Group (cluster) randomized trials (e.g. school and workplace settings)
From ICE Primer: A Tobacco Control Research Methodology Primer
In randomized clinical trials of a therapeutic intervention such as a drug, individual subjects are randomized to different conditions. For non-therapeutic interventions that are delivered in schools (school-based studies), workplaces (workplace studies), medical practices (clinical interventions , or entire communities (community interventions) etc., the randomization of intact clusters of subjects to conditions may be required for several reasons, both practical and scientific. These reasons include:
- possible contamination of treatment conditions if individuals within the cluster talk to one another
- possible contamination of treatment conditions if the same provider is responsible for delivering both the intervention and the control condition
- the method of delivering the intervention may require all subjects in a physical location (e.g. clasroom or clinic) to receive the same intervention
- delivery of intervention to intact clusters minimizes confusion within organizations
- if the intervention is eventually to be delivered at the level of the cluster, the results of a group randomized trial will be more generalized
- possibility of studying the effects of factors at the cluster level, as well as at the level of the individual, on the response
- possibility of looking at interaction of cluster-level factors and the intervention
There are several consequences of randomizing intact clusters for both the design and the analysis of a group randomized trial. Responses from individuals in intact groups may be similar to each other, but different from responses from individuals in other groups. For example, there may be underlying factors related to the response that are similar within a cluster but different between clusters (e.g. income); individuals within a cluster may communicate; there may be a provider effect so that individuals taught by the same provider may respond similarly, etc. Whatever the reason, the consequence is that the individuals within a cluster should not be treated as independent subjects. This has implications both for sample size calculations and for the application of statistical methods (e.g. multi variant regression analysis, logistic regression analysis) since standard methods in both cases generally assume observations are independent from subject-to-subject. Sample size calculations will need to take into consideration the degree of intra-class correlation between subjects within clusters, and the resulting sample sizes will generally be larger than those required for a standard randomized clinical trial of a therapeutic intervention. In general, using more clusters with fewer subjects per cluster will be more efficient than fewer clusters with more subjects per cluster.

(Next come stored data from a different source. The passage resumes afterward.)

-- ==== Sys2Proof/Machine/Text.lean ====
section
/-! DEFINITION. The textual syntax of operations (30_encoding.md R91) and the pseudo-operations (R92). Nothing of the
machine depends on it: it names operations in traces. -/

namespace Sys2Proof

/-- The mnemonic of an operation (R87). -/
def Instr.mnemonic : Instr → String
  | .bgStart => "BG_START"
  | .bgStop => "BG_STOP"
  | .bgRestart => "BG_RESTART"
  | .selftestOn => "SELFTEST_ON"
  | .selftestWait => "SELFTEST_WAIT"
  | .poll => "POLL"
  | .debounce => "DEBOUNCE"
  | .advance => "ADVANCE"
  | .dispatch => "DISPATCH"
  | .pwmEnable => "PWM_ENABLE"
  | .pwmDisable => "PWM_DISABLE"
  | .setDuty _ => "SET_DUTY"
  | .reqSleep _ => "REQ_SLEEP"
  | .armWake => "ARM_WAKE"
  | .select => "SELECT"
  | .sleep _ => "SLEEP"
  | .wakeup _ => "WAKEUP"
  | .cli => "CLI"
  | .clrWakeFlag => "CLR_WAKE_FLAG"
  | .disarmWake => "DISARM_WAKE"
  | .sei => "SEI"

/-- The operand written after the mnemonic, for the operations that have one (R91). -/
def Instr.operand : Instr → Option Nat
  | .setDuty v => some v.toNat
  | .reqSleep d => some d.code.toNat
  | .sleep d => some d.code.toNat
  | .wakeup d => some d.code.toNat
  | _ => none

/-- An operation as text: the mnemonic, then the operand in decimal if it has one (R91). -/
def Instr.text (i : Instr) : String :=
  match i.operand with
  | some n => i.mnemonic ++ " " ++ toString n
  | none => i.mnemonic

/-- Why a line of text names no operation. -/
inductive TextRefusal where
  | unknownOperation
  | badNumber
  | operandRange
  deriving DecidableEq, Repr

/-- The operations without an operand (R86 (a)). -/
def plainOperations : List Instr :=
  [.bgStart, .bgStop, .bgRestart, .selftestOn, .selftestWait, .poll, .debounce, .advance, .dispatch, .pwmEnable,
   .pwmDisable, .armWake, .select, .cli, .clrWakeFlag, .disarmWake, .sei]

/-- A line up to its comment, which `;` starts (R91). -/
def cutComment : List Char → List Char
  | [] => []
  | c :: cs => if c = ';' then [] else c :: cutComment cs

/-- The words of a line, separated by blanks; `cur` is the word begun so far (log entry 14). -/
def wordsFrom (cur : List Char) : List Char → List (List Char)
  | [] => if cur = [] then [] else [cur]
  | c :: cs =>
    if c = ' ' ∨ c = '\t' then (if cur = [] then wordsFrom [] cs else cur :: wordsFrom [] cs)
    else wordsFrom (cur ++ [c]) cs

/-- The value of a digit in a base up to 16 (log entry 14: hexadecimal digits in either case). -/
def digitValue (base : Nat) (c : Char) : Option Nat :=
  let n := c.toNat
  let v := if 48 ≤ n ∧ n ≤ 57 then n - 48
    else if 65 ≤ n ∧ n ≤ 70 then n - 55
    else if 97 ≤ n ∧ n ≤ 102 then n - 87
    else 16
  if v < base then some v else none

/-- The number written by some digits, most significant first. -/
def digitsValue (base acc : Nat) : List Char → Option Nat
  | [] => some acc
  | c :: cs =>
    match digitValue base c with
    | some v => digitsValue base (acc * base + v) cs
    | none => none

/-- A number in decimal or `0x` hexadecimal (R91). -/
def readNumber : List Char → Option Nat
  | [] => none
  | ['0', 'x'] => none
  | '0' :: 'x' :: ds => digitsValue 16 0 ds
  | ds => digitsValue 10 0 ds

/-- An operation with an operand, from its mnemonic and the operand's value (R86 (b), (c)). -/
def operationWith (m : List Char) (n : Nat) : Except TextRefusal Instr :=
  let depth (k : Depth → Instr) : Except TextRefusal Instr :=
    match n with
    | 0 => .ok (k .idle)
    | 1 => .ok (k .deepest)
    | _ => .error .operandRange
  if m = "SET_DUTY".toList then (if n < 256 then .ok (.setDuty (BitVec.ofNat 8 n)) else .error .operandRange)
  else if m = "REQ_SLEEP".toList then depth .reqSleep
  else if m = "SLEEP".toList then depth .sleep
  else if m = "WAKEUP".toList then depth .wakeup
  else .error .unknownOperation

/-- One line of text (R91): an operation, or none for a line that holds a comment only. -/
def parseLine (line : String) : Except TextRefusal (Option Instr) :=
  match wordsFrom [] (cutComment line.toList) with
  | [] => .ok none
  | [m] =>
    match plainOperations.find? fun i => i.mnemonic.toList == m with
    | some i => .ok (some i)
    | none => .error .unknownOperation
  | [m, ds] =>
    match readNumber ds with
    | none => .error .badNumber
    | some n =>
      match operationWith m n with
      | .ok i => .ok (some i)
      | .error e => .error e
  | _ => .error .unknownOperation

/-- The document's function names (R92). -/
inductive Pseudo where
  | pollButton
  | advanceMode
  | pwmEnable
  | pwmDisable
  | setDuty (v : Byte)
  | armWakeInterrupt
  | enterIdleSleep
  | enterDeepSleep
  | disarmWakeInterrupt
  | wakeProtocol
  | startUpSelfTest
  deriving DecidableEq, Repr

/-- One item of an expansion (R92). -/
inductive PseudoItem where
  /-- the operation, once -/
  | once (i : Instr)
  /-- the operation, repeated until it is done -/
  | untilDone (i : Instr)
  /-- the operation, repeated until it is done, if the item before it was taken -/
  | untilDoneIfTaken (i : Instr)
  deriving DecidableEq, Repr

/-- The expansion of each pseudo-operation, in order (R92). `wakeProtocol` is the row "wake protocol, steps 3 to 7". -/
def Pseudo.expand : Pseudo → List PseudoItem
  | .pollButton => [.once .poll, .untilDoneIfTaken .debounce]
  | .advanceMode => [.once .advance]
  | .pwmEnable => [.once .pwmEnable]
  | .pwmDisable => [.once .pwmDisable]
  | .setDuty v => [.once (.setDuty v)]
  | .armWakeInterrupt => [.once .armWake]
  | .enterIdleSleep => [.once .select, .untilDone (.sleep .idle), .untilDone (.wakeup .idle)]
  | .enterDeepSleep =>
    [.once .select, .once .bgStop, .once .pwmDisable, .untilDone (.sleep .deepest), .untilDone (.wakeup .deepest)]
  | .disarmWakeInterrupt => [.once .clrWakeFlag, .once .disarmWake]
  | .wakeProtocol => [.once .cli, .once .clrWakeFlag, .once .disarmWake, .once .bgRestart, .once .sei]
  | .startUpSelfTest => [.once .selftestOn, .untilDone .selftestWait]

end Sys2Proof
end

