/-- Decoding an encoded operation gives it back, whatever its operand; a word that decodes to an operation is that
operation's encoding; so each word has one meaning. The same through the serialised bytes. -/
def Obligations.DecodeEncodeAgree : Prop :=
  (∀ i : Instr, decode (encode i) = .ok i) ∧ (∀ (w : OpWord) (i : Instr), decode w = .ok i → encode i = w) ∧
  (∀ i : Instr, decodeBytes (encodeBytes i) = .ok i) ∧
  (∀ i : Instr, decodeTableWord 16 (encode i).toNat = some i)

/-- R88 and R89: exactly the reserved words are refused, each by its name, and the sequencer never produces one. -/
def Obligations.ReservedWordsAreRefusedByName : Prop :=
  (∀ w : OpWord, (∃ i, decode w = .ok i) ↔ (Uop.ofWord w).wf = true) ∧
  (∀ w : OpWord, (w.toNat / 256 = 0 ∨ 0x16 ≤ w.toNat / 256) →
    decode w = .error (.reservedOpcode (BitVec.ofNat 5 (w.toNat / 256)))) ∧
  (∀ w : OpWord, (Uop.ofWord w).opcodeDefined = true → (Uop.ofWord w).operandFits = false →
    decode w = .error (.reservedOperand (Uop.ofWord w).opc (Uop.ofWord w).arg)) ∧
  (∀ v : Byte, (∃ w : OpWord, decode w = .ok (.setDuty v))) ∧
  (∀ s : State, (Uop.ofWord s.opTrace).wf = true) ∧
  (∀ (p : Params) (ins : List Inputs) (e n : Nat), p.wf = true →
    ((State.resetWith p ins e).sigma n).seq = .sOnDuty → ((State.resetWith p ins e).sigma n).mode ≠ .off)

/-- An operation written as text reads back as itself (30_encoding.md section 4). -/
def Obligations.OperationTextReadsBack : Prop :=
  ∀ i : Instr, parseLine i.text = .ok (some i) ∧ parseLine (i.text ++ " ; comment") = .ok (some i)

/-! ## The tick -/

/-- A tick runs the operation whose word stands on op_trace; nothing is added around it. -/
def Obligations.StepRunsDecodedOperation : Prop :=
  ∀ (s : State) (i : Instr), s.por = false → decode s.opTrace = .ok i → step s = exec i s

/-- Placing the sequencer on an operation word makes the next step run exactly that operation. -/
def Obligations.FetchWordRunsNext : Prop :=
  ∀ (s : State) (i : Instr),
    (s.withFetchWord 16 (encode i).toNat).opTrace = encode i ∧
    step (s.withFetchWord 16 (encode i).toNat) = exec i (s.withFetchWord 16 (encode i).toNat)

/-- The block never stops: every step, with any inputs, answers a next state (60_exceptions.md section 1). -/
def Obligations.StepNeverStops : Prop :=
  (∀ s : State, step s = .next s.next) ∧ ∀ (s : State) (n : Nat), Host.Core.run Sys2Proof.core n s = .next (s.sigma n)

/-- The machine agrees with the listing of R227, with PWM_CMP of a PWM_DISABLE tick as R65 (a), R152 and R155 say
(log entry 6). -/
def Obligations.MachineRefinesListing : Prop :=
  ∀ s : State, s.por = false →
    step s = .next (if s.op = .pwmDisable then { listingStep s with pwmCmp := s.pwmCmp } else listingStep s)

/-- R223: the successor of every state, for every value of the conditions. -/
def Obligations.SuccessorTable : Prop :=
  ∀ s : State, s.por = false → s.next.seq = (match s.seq with
    | .sBootBg => .sSelftestOn | .sSelftestOn => .sSelftestWt
    | .sSelftestWt => if 1 < s.dly then .sSelftestWt else .sBootSei
    | .sBootSei => .sPoll | .sPoll => if s.btn = false then .sDebounce else .sAdvance
    | .sDebounce => if 1 < s.dly then .sDebounce else .sAdvance
    | .sAdvance => .sDispatch | .sDispatch => if s.mode = .off then .sOffPwm else .sOnPwm
    | .sOffPwm => .sOffReq | .sOffReq => .sArm | .sOnPwm => .sOnDuty | .sOnDuty => .sOnReq | .sOnReq => .sArm
    | .sArm => .sSelect | .sSelect => if s.pstate = .deepest then .sDeepBg else .sSleep
    | .sDeepBg => .sDeepPwm | .sDeepPwm => .sSleep
    | .sSleep =>
      if s.gie = true ∧ ((s.pcie = true ∧ s.pcif = true) ∨ (s.pstate = .idle ∧ s.bgRun = true ∧ s.bgTick = true))
      then .sWakeup else .sSleep
    | .sWakeup => if 1 < s.dly then .sWakeup else .sWakeCli
    | .sWakeCli => .sWakeClrf | .sWakeClrf => .sWakeDisarm | .sWakeDisarm => .sWakeBg | .sWakeBg => .sWakeSei
    | .sWakeSei => .sPoll)

/-- No operation changes a register that it does not own (10_state.md section 9); the free-running writers do to PWM_PRE,
PWM_CNT, PWM_CMP, PCIF, BTN_PREV and SEQ what their own rules say and nothing more. That the clause on SEQ also speaks of
sequencer states that issue another operation is the model's choice, DESIGN CHOICE of log entry 9. -/
def Obligations.WriteOwnership : Prop :=
  ∀ (i : Instr) (s t : State) (r : Reg), exec i s = .next t → ownedBy r i = false →
    (r ∉ backgroundRegs → t.read r = s.read r) ∧
    (r = .pwmPre → t.pwmPre = s.pwmRun.pwmPre) ∧
    (r = .pwmCnt → t.pwmCnt = s.pwmRun.pwmCnt) ∧
    (r = .pwmCmp → t.pwmCmp = s.pwmCmp ∨ (s.pwmWraps = true ∧ t.pwmCmp = s.pwmCmpBuf)) ∧
    (r = .pcif → t.pcif = (s.pcif || (s.pcie && s.edge))) ∧
    (r = .seq → t.seq = successor s.seq (s.signals i)) ∧ t.btnPrev = s.btn

/-- R150: the PWM operations write PWM registers only, and no other operation writes one. -/
def Obligations.PwmIsolation : Prop :=
  (∀ (i : Instr) (s t : State), (i = .pwmEnable ∨ i = .pwmDisable ∨ ∃ v, i = .setDuty v) → exec i s = .next t →
    (∀ r, r ∉ pwmRegs → r ∉ [.btnPrev, .pcif, .seq] → t.read r = s.read r) ∧ Sampled s t ∧ FlagSetOrKept s t) ∧
  (∀ (i : Instr) (s t : State), i ≠ .pwmEnable → i ≠ .pwmDisable → (∀ v, i ≠ .setDuty v) → exec i s = .next t →
    PwmRan s t ∧ t.pwmEn = s.pwmEn ∧ t.pwmCmpBuf = s.pwmCmpBuf)

/-- R290: a clock edge with `por` = 1 gives the reset state, whatever the block was doing. -/
def Obligations.PorForcesResetState : Prop :=
  ∀ s : State, s.por = true → ∃ t, step s = .next t ∧ t.params = s.params ∧
    ∀ r, t.read r = (State.resetWith s.params [] 0).read r

/-! ## Reset and invariants -/

/-- R41: every register and every output after power-on reset at the source configuration. -/
def Obligations.ResetValues : Prop :=
  (∀ r, State.reset.read r = (match r with | .fullbright => 250 | .btnRaw => 1 | .btnPrev => 1 | _ => 0)) ∧
  State.reset.mode = .off ∧ State.reset.seq = .sBootBg ∧ State.reset.pstate = .idle ∧
  State.reset.outputs = { led := false, pwmEn := false, bgRun := false, sleepO := 0b00, periphClkEn := true, opTrace := 0x0100 }

/-- The reset state satisfies the inductive invariant, for all allowed parameters and all inputs. -/
def Obligations.ResetSatisfiesInvariant : Prop :=
  ∀ (p : Params) (ins : List Inputs) (e : Nat), p.wf = true → (State.resetWith p ins e).Inv

/-- Every step keeps the inductive invariant, whatever the inputs. -/
def Obligations.StepKeepsInvariant : Prop := ∀ s t : State, s.Inv → step s = .next t → t.Inv

/-- R45 (a) to (i) in every state of every run from reset. -/
def Obligations.ReachableStateFacts : Prop :=
  ∀ (p : Params) (ins : List Inputs) (e n : Nat), p.wf = true → ((State.resetWith p ins e).sigma n).Facts

/-- R8: the derived constants; DLY_W is the least width that holds every value loaded into DLY. -/
def Obligations.DerivedConstants : Prop :=
  ∀ p : Params, p.wf = true →
    p.debounceTicks = p.debounceMs * p.ticksPerMs ∧ p.startupTicks = p.startupMs * p.ticksPerMs ∧
    1 ≤ p.debounceTicks ∧ 1 ≤ p.startupTicks ∧ p.pwmPeriod = p.pwmTop * p.pwmDiv ∧
    max (max p.startupTicks p.debounceTicks) p.tWakeDeep < 2 ^ p.dlyWidth ∧
    ∀ w, max (max p.startupTicks p.debounceTicks) p.tWakeDeep < 2 ^ w → p.dlyWidth ≤ w

/-- DLY and PWM_PRE, held as natural numbers (log entry 13), fit the widths of R37 and R24 in every state of a run. -/
def Obligations.CountersFitTheirWidths : Prop :=
  ∀ (p : Params) (ins : List Inputs) (e n : Nat), p.wf = true →
    ((State.resetWith p ins e).sigma n).dly < 2 ^ p.dlyWidth ∧ ((State.resetWith p ins e).sigma n).pwmPre < 2 ^ p.preWidth

/-! ## The mode machine -/

/-- R113 and R81: the duty lookup at every driving mode, with the shift amounts. -/
def Obligations.DutyLookup : Prop :=
  shiftAmount .off = none ∧ shiftAmount .on = some 0b00 ∧ shiftAmount .fade = some 0b01 ∧
  shiftAmount .fastBlink = some 0b10 ∧ shiftAmount .slowBlink = some 0b11 ∧
  (∀ fb : Byte, (duty .on fb).toNat = fb.toNat ∧ (duty .fade fb).toNat = fb.toNat / 2 ∧
    (duty .fastBlink fb).toNat = fb.toNat / 4 ∧ (duty .slowBlink fb).toNat = fb.toNat / 8)

/-- R114: the directive of each mode, as it stands whenever the block sleeps in a run from reset, with the words at the
document's FULLBRIGHT. -/
def Obligations.DirectiveTable : Prop :=
  (∀ (p : Params) (ins : List Inputs) (e n : Nat), p.wf = true → ((State.resetWith p ins e).sigma n).seq = .sSleep →
    (((State.resetWith p ins e).sigma n).mode = .off →
      ((State.resetWith p ins e).sigma n).pwmEn = false ∧ ((State.resetWith p ins e).sigma n).pstate = .deepest) ∧
    (((State.resetWith p ins e).sigma n).mode ≠ .off →
      ((State.resetWith p ins e).sigma n).pwmEn = true ∧ ((State.resetWith p ins e).sigma n).pstate = .idle ∧
      ((State.resetWith p ins e).sigma n).pwmCmpBuf =
        duty ((State.resetWith p ins e).sigma n).mode p.fullBrightnessDefault)) ∧
  duty .on 250 = 250 ∧ encode (.setDuty (duty .on 250)) = 0x0CFA ∧
  duty .slowBlink 250 = 31 ∧ encode (.setDuty (duty .slowBlink 250)) = 0x0C1F ∧
  duty .fastBlink 250 = 62 ∧ encode (.setDuty (duty .fastBlink 250)) = 0x0C3E ∧
  duty .fade 250 = 125 ∧ encode (.setDuty (duty .fade 250)) = 0x0C7D

/-- R115: MODE changes only in S_ADVANCE, only on a confirmed press, only to next_mode; it is Off through boot. -/
def Obligations.ModeChangesOnlyOnConfirmedPress : Prop :=
  (∀ s : State, s.por = false → s.next.mode ≠ s.mode →
    s.seq = .sAdvance ∧ s.pressed = true ∧ s.next.mode = nextMode s.mode) ∧
  (∀ (p : Params) (ins : List Inputs) (e n : Nat), ((State.resetWith p ins e).sigma n).seq.code.toNat < 4 →
    ((State.resetWith p ins e).sigma n).mode = .off)

/-- R116: five steps close the cycle and fewer do not; along any run the mode counts the confirmed presses modulo five,
so five presses from Off come back to Off with the PWM disabled once the block sleeps. -/
def Obligations.FivePressesReturnToOff : Prop :=
  (∀ m k, 0 < k → k ≤ 5 → (nextMode^[k] m = m ↔ k = 5)) ∧
  (∀ (s : State) (n : Nat), s.Powered n → (s.sigma n).mode = nextMode^[s.confirmed n] s.mode) ∧
  (∀ (s : State) (n : Nat), s.Inv → s.Powered n → s.mode = .off → s.confirmed n = 5 → (s.sigma n).seq = .sSleep →
    (s.sigma n).mode = .off ∧ (s.sigma n).pwmEn = false ∧ (s.sigma n).pwmCnt = 0 ∧ (s.sigma n).pwmPre = 0 ∧
    (s.sigma n).led = false)

/-! ## The button -/

/-- R133: the contract of POLL and DEBOUNCE together: one tick and no press when the pin reads high; when it reads low,
DEBOUNCE_TICKS more ticks, and a press exactly when the second sample is low too. -/
def Obligations.PollButtonContract : Prop :=
  (∀ s : State, s.seq = .sPoll → s.por = false → s.btn = true →
    (s.sigma 1).seq = .sAdvance ∧ (s.sigma 1).pressed = false) ∧
  (∀ s : State, s.params.wf = true → s.seq = .sPoll → s.Powered (s.params.debounceTicks + 1) → s.btn = false →
    (∀ j, 1 ≤ j → j ≤ s.params.debounceTicks → (s.sigma j).seq = .sDebounce ∧ (s.sigma j).pressed = false) ∧
    (s.sigma (s.params.debounceTicks + 1)).seq = .sAdvance ∧
    ((s.sigma (s.params.debounceTicks + 1)).pressed = true ↔ (s.inputAt s.params.debounceTicks).btn = false)) ∧
  (∀ s : State, s.por = false → s.pressed = false → s.next.pressed = true → s.op = .debounce)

Analysis methods likewise need to account for this within cluster correlation. If ignored, the resulting standard errors for estimates of the treatment effect will be too small, and the significance of treatment effects will be overestimated. Methods designed to deal with correlated responses (e.g. multi-level modeling, generalized estimating equations) will need to be employed.
Missing data can occur at the subject level due to subject drop out or loss to follow-up, or at the cluster level if a school or other setting withdraws from the study. In adjusting for subject drop out, the within cluster correlation should be considered. Cluster-level drop-out could greatly reduce the number of subjects available for analysis.